-- ==== Sys2Proof/Decode.lean ====
section
/-! DEFINITION. Operand words, the opcode table as a list of rows, the decoder (total on any words, rejecting by
name), the encoder, and the byte order of the program image (spec 30_encoding.md R60 to R70, 20_memory.md R45). -/

namespace Sys2Proof

/-- `zext_16(c)`: a Cell used as a Word, bit 15 = 0 (R8). -/
def Cell.toWord (c : Cell) : Word := c.setWidth 16

/-- The class of an operand word (R63). -/
def Operand.ofWord (w : Word) : Operand :=
  if w.toNat < regBase then .literal (w.setWidth 15)
  else if w.toNat < invalidBase then .register (Fin.ofNat 8 (w.toNat - regBase))
  else .invalid w

/-- The word an operand is encoded as (R13, R63). -/
def Operand.word : Operand → Word
  | .literal c => c.toWord
  | .register r => BitVec.ofNat 16 (regBase + r.val)
  | .invalid w => w

/-- Why the decoder yields no instruction. -/
inductive DecodeError
  /-- There is no opcode word: step 1 of R71. -/
  | noOpcodeWord
  /-- The opcode word is 22..65535 (R68): step 2 of R71. -/
  | unknownOpcode (op : Word)
  /-- An operand word is missing, it would lie past the end (R73): step 4 of R71. -/
  | noOperandWord
  deriving DecidableEq, Repr

/-- The four formats F0 to F3 (R62): how many operand words an opcode takes and what they make. -/
inductive Format
  | f0 (i : Instr)
  | f1 (mk : Operand → Instr)
  | f2 (mk : Operand → Operand → Instr)
  | f3 (mk : Operand → Operand → Operand → Instr)

/-- The opcode map of R67: row k is opcode k, 0 to 21. -/
def opcodeTable : List Format :=
  [.f0 .halt, .f2 .set, .f1 .push, .f1 .pop, .f3 .eq, .f3 .gt, .f1 .jmp, .f2 .jt, .f2 .jf, .f3 .add, .f3 .mult]
  ++ [.f3 .mod, .f3 .and, .f3 .or, .f2 .not, .f2 .rmem, .f2 .wmem, .f1 .call, .f0 .ret, .f1 .out, .f1 .inp, .f0 .noop]

/-- Takes the operand words a format needs from the words that follow the opcode word; what is left comes back. -/
def Format.take : Format → List Word → Except DecodeError (Instr × List Word)
  | .f0 i, ws => .ok (i, ws)
  | .f1 mk, a :: ws => .ok (mk (.ofWord a), ws)
  | .f2 mk, a :: b :: ws => .ok (mk (.ofWord a) (.ofWord b), ws)
  | .f3 mk, a :: b :: c :: ws => .ok (mk (.ofWord a) (.ofWord b) (.ofWord c), ws)
  | .f1 _, [] => .error .noOperandWord
  | .f2 _, [] => .error .noOperandWord
  | .f2 _, [_] => .error .noOperandWord
  | .f3 _, [] => .error .noOperandWord
  | .f3 _, [_] => .error .noOperandWord
  | .f3 _, [_, _] => .error .noOperandWord

/-- The decoder: the instruction at the front of a list of words, and the words after it (R60, R61, R70). All 16
bits of the opcode word are compared. -/
def decode : List Word → Except DecodeError (Instr × List Word)
  | [] => .error .noOpcodeWord
  | op :: ws =>
    match opcodeTable[op.toNat]? with
    | none => .error (.unknownOpcode op)
    | some f => f.take ws

/-- The encoder (R62, R67). -/
def encode : Instr → List Word
  | .halt => [0]
  | .set a b => [1, a.word, b.word]
  | .push a => [2, a.word]
  | .pop a => [3, a.word]
  | .eq a b c => [4, a.word, b.word, c.word]
  | .gt a b c => [5, a.word, b.word, c.word]
  | .jmp a => [6, a.word]
  | .jt a b => [7, a.word, b.word]
  | .jf a b => [8, a.word, b.word]
  | .add a b c => [9, a.word, b.word, c.word]
  | .mult a b c => [10, a.word, b.word, c.word]
  | .mod a b c => [11, a.word, b.word, c.word]
  | .and a b c => [12, a.word, b.word, c.word]
  | .or a b c => [13, a.word, b.word, c.word]
  | .not a b => [14, a.word, b.word]
  | .rmem a b => [15, a.word, b.word]
  | .wmem a b => [16, a.word, b.word]
  | .call a => [17, a.word]
  | .ret => [18]
  | .out a => [19, a.word]
  | .inp a => [20, a.word]
  | .noop => [21]

/-- The words of a byte stream, the low byte first (R45); none for a stream of odd length (R47). -/
def wordsOfBytes : List Byte → Option (List Word)
  | [] => some []
  | [_] => none
  | lo :: hi :: bs => (wordsOfBytes bs).map fun ws => BitVec.ofNat 16 (lo.toNat + 256 * hi.toNat) :: ws

/-- The byte stream of a list of words, the low byte first (R45). -/
def bytesOfWords : List Word → List Byte
  | [] => []
  | w :: ws => BitVec.ofNat 8 (w.toNat % 256) :: BitVec.ofNat 8 (w.toNat / 256) :: bytesOfWords ws

/-- The four words, the longest instruction, that a table word of `nbits` bits stands for: bit 0 is the least
significant bit of the first word, and every bit from `nbits` up is 0. -/
def tableWords (nbits w : Nat) : List Word :=
  let v := w % 2 ^ nbits
  [BitVec.ofNat 16 v, BitVec.ofNat 16 (v / 2 ^ 16), BitVec.ofNat 16 (v / 2 ^ 32), BitVec.ofNat 16 (v / 2 ^ 48)]

/-- The instruction the decoder reads from a table word. -/
def decodeTableWord (nbits w : Nat) : Option Instr :=
  match decode (tableWords nbits w) with
  | .ok (i, _) => some i
  | .error _ => none

end Sys2Proof
end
____
* _Exercise brief_: Scan the material above for the string "bytesOfWords" and report each line where you find it.

* _Result for this task_:
def bytesOfWords : List Word → List Byte
  | w :: ws => BitVec.ofNat 8 (w.toNat % 256) :: BitVec.ofNat 8 (w.toNat / 256) :: bytesOfWords ws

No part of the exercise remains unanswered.